Stream processing and scheduling: Petr Skoda
Petr Skoda received an extended M.Sc. degree at Masaryk University Brno, Faculty of Informatics
Title: Stream processing and scheduling (An open lecture)
Speaker: Petr Skoda
When and Where: Thursday the 23rd of March in room V102 at 12:00
Abstract: Big data processing is a hot topic of today's computer world. One of the key paradigms behind it is MapReduce - parallel and massively distributed model inspired by the map and reduce functions commonly used in functional programming. Due to its simplicity and general availability of standard implementations, the paradigm has been massively adopted on current computer clusters. Yet, MapReduce is not optimal for all big data problems. This talk focuses on the area of an alternative paradigm - stream processing - which has multiple advantages over the MapReduce, e.g., it avoids persistent data storing if not required. Even though, frameworks for stream processing are nowadays easily available as a part of many Hadoop ecosystems, to use these frameworks in the right way needs just another shift in thinking of system architects thus the wider understanding of underlying ideas is inevitable prerequisite.
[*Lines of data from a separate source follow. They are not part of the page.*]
/-- MSGs on their way to an uplink that pass a test are taken out: those that wait at their origin or at the uplink's
egress; one that crosses a plane keeps its number, and goes to no port (R80, R103, R118, R161). -/
def State.dropUplink (s : State) (here : Msg → Bool) : Nat × State :=
  let mine (p : Nat) (m : Msg) : Bool := decide (p < 320) && s.pmode p == 3 && mOpc m == opMSG && here m
  let voq := s.sw.voq.filter (fun c => mine c.point c.msg)
  let egr := s.sw.egr.filter (fun x => mine x.point x.msg)
  let n := voq.length + egr.length + ((s.sw.cross ++ s.sw.xhold).filter (fun c => mine c.point c.msg)).length
  let off (c : Cross) : Cross := if mine c.point c.msg then { c with point := 400 } else c
  let held := s.sw.xhold.filter (fun c => mine c.point c.msg)
  let s := { s with sw := { s.sw with
    voq := s.sw.voq.filter (fun c => !mine c.point c.msg), cross := s.sw.cross.map off, xhold := s.sw.xhold.map off } }
  let s := s.egrFree held
  let s := voq.foldl (fun s c => s.ingPlaced c.ing) s
  (n, egr.foldl (fun s x => s.fromEgress x) s)

/-- Does a message of a receive area belong to a request that passes a test. -/
def RxMsg.of (here : Req → Bool) (m : RxMsg) : Bool := match m.req with | some r => here r | none => false

/-- Messages of the receive areas, and PUBs not yet committed, whose requests pass a test are taken away; how many there
were (R80, R118). -/
def State.dropLate (s : State) (here : Req → Bool) : Nat × State :=
  let ids := (s.agents.filter (fun e => (e.2.held ++ e.2.writing).any (RxMsg.of here))).map (·.1)
  let n := (s.agents.map (fun e => ((e.2.held ++ e.2.writing).filter (RxMsg.of here)).length)).sum
  let pubs := (s.coh.regions.filter (fun e => e.2.busy && (match e.2.cur with | some r => here r | none => false))).map (·.1)
  let s := ids.foldl (fun s id => s.rxDiscard id (RxMsg.of here)) s
  (n + pubs.length, pubs.foldl (fun s i => s.pubDrop i) s)

/-- Requests that pass a test are taken out wherever they are held; how many there were (R80, R118). -/
def State.dropHeld (s : State) (here : Req → Bool) : Nat × State :=
  let late := s.dropLate here
  let s := late.2
  let stuck := (s.home.waits.filter (fun w => here w.req)).map (·.req)
  let n := late.1 + (s.home.waits.filter (fun w => here w.req)).length
    + (s.home.runs.map (fun e => (e.2.filter here).length)).sum
    + (s.home.atGrps.map (fun g => (g.members.filter here).length)).sum
    + (s.home.merged.map (fun e => (e.2.filter here).length)).sum
    + (s.home.tacc.map (fun t => match t.kind with | .load rs => (rs.filter here).length | _ => 0)).sum
    + (s.coh.dir.filter (fun e => match e.2.req with | some r => here r && !e.2.cancelled | none => false)).length
    + (s.coh.regions.map (fun e => (e.2.queue.filter here).length)).sum
    + (s.rgf.colls.map (fun c => (c.held.filter (fun h => here h.req)).length)).sum
  let noLoad (t : TAcc) : TAcc :=
    match t.kind with
    | .load rs => { t with kind := .load (rs.filter (fun r => !here r)) }
    | _ => t
  let quiet (e : Nat × DirEnt) : Nat × DirEnt :=
    match e.2.req with
    | some r => if here r then (e.1, { e.2 with cancelled := true }) else e
    | none => e
  let reg (e : Nat × Region) : Nat × Region := (e.1, { e.2 with queue := e.2.queue.filter (fun r => !here r) })
  let coll (c : Coll) : Coll := { c with held := c.held.filter (fun h => !here h.req) }
  let noRun (e : Nat × List Req) : Nat × List Req := (e.1, e.2.filter (fun r => !here r))
  let noMember (g : AtGrp) : AtGrp := { g with members := g.members.filter (fun r => !here r) }
  let s := { s with
    home := { s.home with
      waits := s.home.waits.filter (fun w => !here w.req)
      runs := s.home.runs.map noRun
      atGrps := s.home.atGrps.map noMember
      merged := s.home.merged.map noRun
      tacc := s.home.tacc.map noLoad }
    coh := { s.coh with
      dir := s.coh.dir.map quiet
      regions := s.coh.regions.map reg }
    rgf := { s.rgf with colls := s.rgf.colls.map coll } }
  (n, stuck.foldl (fun s r => s.ingPlaced r.ing) s)

/-- Requests of a port that are held anywhere are taken out; how many there were (R118). -/
def State.flushHeld (s : State) (p : Nat) : Nat × State :=
  let h := s.dropHeld (ofPort p)
  let s := h.2
  let invs := ((s.coh.inotes.filter (fun n => ofPort p n.req)).map (·.req.seq)).dedup.length
  let reg (e : Nat × Region) : Nat × Region := (e.1, { e.2 with cur := e.2.cur.map (orphan p) })
  (h.1 + invs, { s with
    home := { s.home with pfAt := s.home.pfAt.filter (fun e => e.1 % 512 != p) }
    coh := { s.coh with
      regions := s.coh.regions.map reg
      inotes := s.coh.inotes.map (fun n => { n with req := orphan p n.req }) }
    sw := { s.sw with lot := s.sw.lot.filter (fun e => e.port != p) } })

/-- A store to RXA_BASE that waits is taken away with its port. -/
def State.flushRxa (s : State) (p id : Nat) : State :=
  match (s.agent id).rxaPend with
  | some r => if ofPort p r then s.rxRelease id else s
  | none => s

/-- Messages from and to a port that its port die or the egress holds are discarded (R118). -/
def State.flushQueues (s : State) (p : Nat) : State :=
  let ing := s.sw.ing.filter (fun x => x.port == p)
  let egr := s.sw.egr.filter (fun x => x.point == p)
  let voq := s.sw.voq.filter (fun c => c.point == p)
  -- a MSG of the port on its way to an uplink has not been performed
  let up := s.dropUplink (fun m => mSrc m == s.agentId p)
  let s := up.2
  let d := s.rd .PRT_CFG_DIE p
  let s := { s with sw := { s.sw with
    ing := s.sw.ing.filter (fun x => x.port != p)
    voq := s.sw.voq.filter (fun c => c.point != p) } }
  let s := s.lower .SWC_BUF_ING_USED d 0 (ing.map (·.slots)).sum
  let s := voq.foldl (fun s c => (s.ingPlaced c.ing).mcastDone c.mcast) s
  let s := egr.foldl (fun s x => s.fromEgress x) s
  -- a MSG on its way to an uplink is counted there, and a DATA the agent forwarded goes on
  let onWay (x : IngMsg) : Bool :=
    (mOpc x.msg == opMSG && mDsw x.msg != 0 && decide (x.point < 320) && !x.held)
      || (mOpc x.msg == opDATA && s.rd .PRT_PFTL_STAT_ROLE p != 3)
  let open_ := ing.filter (fun x => !x.taken && !onWay x)
  s.bump .SWC_FLUSHED_COUNT 0 0 (open_.length + egr.length + voq.length + up.1)

/-- A message that was cutting through when its port went down: at a port egress it is completed with zeros,
PSN 1 and POISON; at a die it is discarded (R108). -/
def State.flushPart (s : State) (p : Nat) : State :=
  let part := (s.link p).part
  let m := msgOfBytes part
  if part.isEmpty then s
  else if mOpc m = opDATA then
    match (s.fwdOf p m).bind (fun f => if s.coh.engReads.any (s.engTakes f m) then none else s.portOfAgent (mDst m)) with
    | some q =>
      if (s.link p).partCut then
        s.send (s.portDie p) q (mSc m) (s.reqSub q (mSeq m))
          (respMsg (mSc m) (mSrc m) (mDst m) (mSeq m)
            { status := stPOISON, psn := true, data := some (slice m.payload 0 64) })
      else s.bump .SWC_FLUSHED_COUNT
    | none => s.bump .SWC_FLUSHED_COUNT
  else s.bump .SWC_FLUSHED_COUNT

/-- Snoops and notes to an agent that is gone are answered as if with FLUSHED; a group in which it owns lines
faults (R118, R232, R237). -/
def State.flushAgent (s : State) (id : Nat) : State :=
  let gs := (List.range 16).filter (fun g => match s.slotListed g id with | some m => s.ownsLines g m | none => false)
  let s := gs.foldl (fun s g => s.groupFault g 0) s
  let ls := s.coh.dir.filter (fun e => e.2.st.transient && !s.coh.hacks.any (fun h => h.1 == id && lineOf (mAddr h.2) == e.1) &&
    (match s.slotListed e.2.cg id with | some m => e.2.awaiting.contains m | none => false))
  let s := ls.foldl (fun s e =>
    match s.slotListed e.2.cg id with
    | some m => s.flushedSnoop e.1 m
    | none => s) s
  let walk := s.coh.dir.any (fun e => match s.slotListed e.2.cg id with | some m => e.2.shr.contains m | none => false)
  let s := { s.unsubscribe id with coh := { (s.unsubscribe id).coh with
    fwds := (s.unsubscribe id).coh.fwds.filter (fun f => f.id != id) } }
  if walk then s.updAgent id (fun a => { a with walking := true }) else s

/-- Accesses outstanding at a tray are lost with its port (R71). -/
def State.flushTray (s : State) (p : Nat) : State :=
  (s.home.tacc.filter (fun t => t.port == p)).foldl (fun s t => s.trayLost t) s

/-- The binding of a port ends: its queues are flushed, EV_AGENT_LEAVE is raised, and the ID stays held by its
lease (R75). ROLE and AGENT_ID read 0 then, and PRT_CRED_REM keeps what the last agent advertised (DESIGN CHOICE, log
entry 95). -/
def State.unbind (s : State) (p : Nat) : State :=
  if !s.on .PRT_PFTL_STAT_BOUND p then
    (s.wr .PRT_PFTL_STAT_STATE 0 p).updPort p (fun x => { x with link := Link.init, offered := none, lastDisc := [] })
  else
    let id := s.agentId p
    let s := (s.flushPart p).flushQueues p
    let h := s.flushHeld p
    let s := (h.2.flushRxa p id).bump .SWC_FLUSHED_COUNT 0 0 h.1
    let tray := decide (s.rd .PRT_PFTL_STAT_ROLE p = 3)
    let s := if tray then s.flushTray p else s.abortAll id
    let s := if s.rd .PRT_PFTL_STAT_ROLE p = 2 then s.flushAgent id else s.unsubscribe id
    let s := s.carAbortAll (fun c => s.carAgent c == some id)
    let s := ((s.wr .PRT_PFTL_STAT_BOUND 0 p).wr .PRT_PFTL_STAT_STATE 0 p).wr .PRT_PFTL_STAT_ROLE 0 p
    let s := s.wr .PRT_PFTL_STAT_AGENT_ID 0 p
    let s := s.updPort p (fun x => { x with link := Link.init, srcq := Source.init, flushing := true, offered := none,
                                            lastDisc := [], written := false })
    (s.capRefresh).event .agentLeave p

/-! ### Uplinks that leave UP (R159) -/

/-- A MSG bound for an uplink ends with this status at its source (R59, R159, R161). -/
def State.msgEnd (s : State) (die : Nat) (m : Msg) (st : Nat) : State :=
  match s.portOfAgent (mSrc m) with
  | none => s.bump .SWC_FLUSHED_COUNT
  | some p =>
    let r : Req := { org := .port p, src := mSrc m, seq := mSeq m, msg := m, sub := s.reqSub p (mSeq m), dep := none, hot := false,
                     causes := [], win := none }
    (s.markDone r).answerFrom die r { status := st }

/-- A message for an uplink that is at another one's die goes on to it: in the same die at once, else through a plane. -/
def State.moveUplink (s : State) (die u cls sub : Nat) (m : Msg) : State :=
  if s.portDie u = die then s.sendLocal u cls sub m else s.send die u cls sub m

/-- The frames queued for an uplink that has left UP move to their new uplinks, or end FLUSHED if there is
none (R159). -/
def State.uplinkLeft (s : State) (p : Nat) : State :=
  let mine := s.sw.egr.filter (fun x => x.point == p)
  let s := mine.foldl (fun s x => s.fromEgress x) s
  mine.foldl (fun s x =>
    match s.uplinkFor (mDsw x.msg) (mMpri x.msg) with
    | some u => s.moveUplink (s.portDie p) u x.cls x.sub x.msg
    | none => s.msgEnd (s.portDie p) x.msg stFLUSHED) s

/-! ### Downs (R154 to R156) -/

/-- Configured lanes of a port. -/
def State.width (s : State) (p : Nat) : Nat := s.rd .PRT_CFG_WIDTH p

/-- REPAIRED: a lane in service runs on the die's repair lane (R152, R163). -/
def State.showRepaired (s : State) (p : Nat) : State :=
  s.wr .PRT_LINK_STAT_REPAIRED (b2n ((List.range (s.width p)).any (fun i =>
    s.rd .PRT_LANE_MAP_STATE p i == 1 && s.rd .PRT_LANE_MAP_PHYS p i == 17 * s.rd .PRT_CFG_DIE p + 16))) p

/-- PRT_LANE_MAP, LANES and REPAIRED: these lanes are in service, and failed lanes are shown (R153). -/
def State.showLanes (s : State) (p : Nat) (used : List Nat) : State :=
  let s := (List.range (s.width p)).foldl (fun s i =>
    s.wr .PRT_LANE_MAP_STATE (if used.contains i then 1 else if (s.port p).badLanes.contains i then 2 else 0) p i) s
  (s.wr .PRT_LINK_STAT_LANES used.length p).showRepaired p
About speaker: Petr Skoda received an extended M.Sc. degree at Masaryk University Brno, Faculty of Informatics. During his studies, he worked as a developer and analyst at Pears Health Cyber company concerning development of e-commerce systems. Nowadays he is a PhD student at Brno University of Technology, Faculty of Information Technology. At the same time, he continues at Pears Health Cyber as a researcher of new opportunities in the field of medical devices and life-science communication. Petr participated in several european projects dealing with cloud and high-performance computing. He is interested in distributed systems, cloud computing technologies, HPC, information systems, and user experience.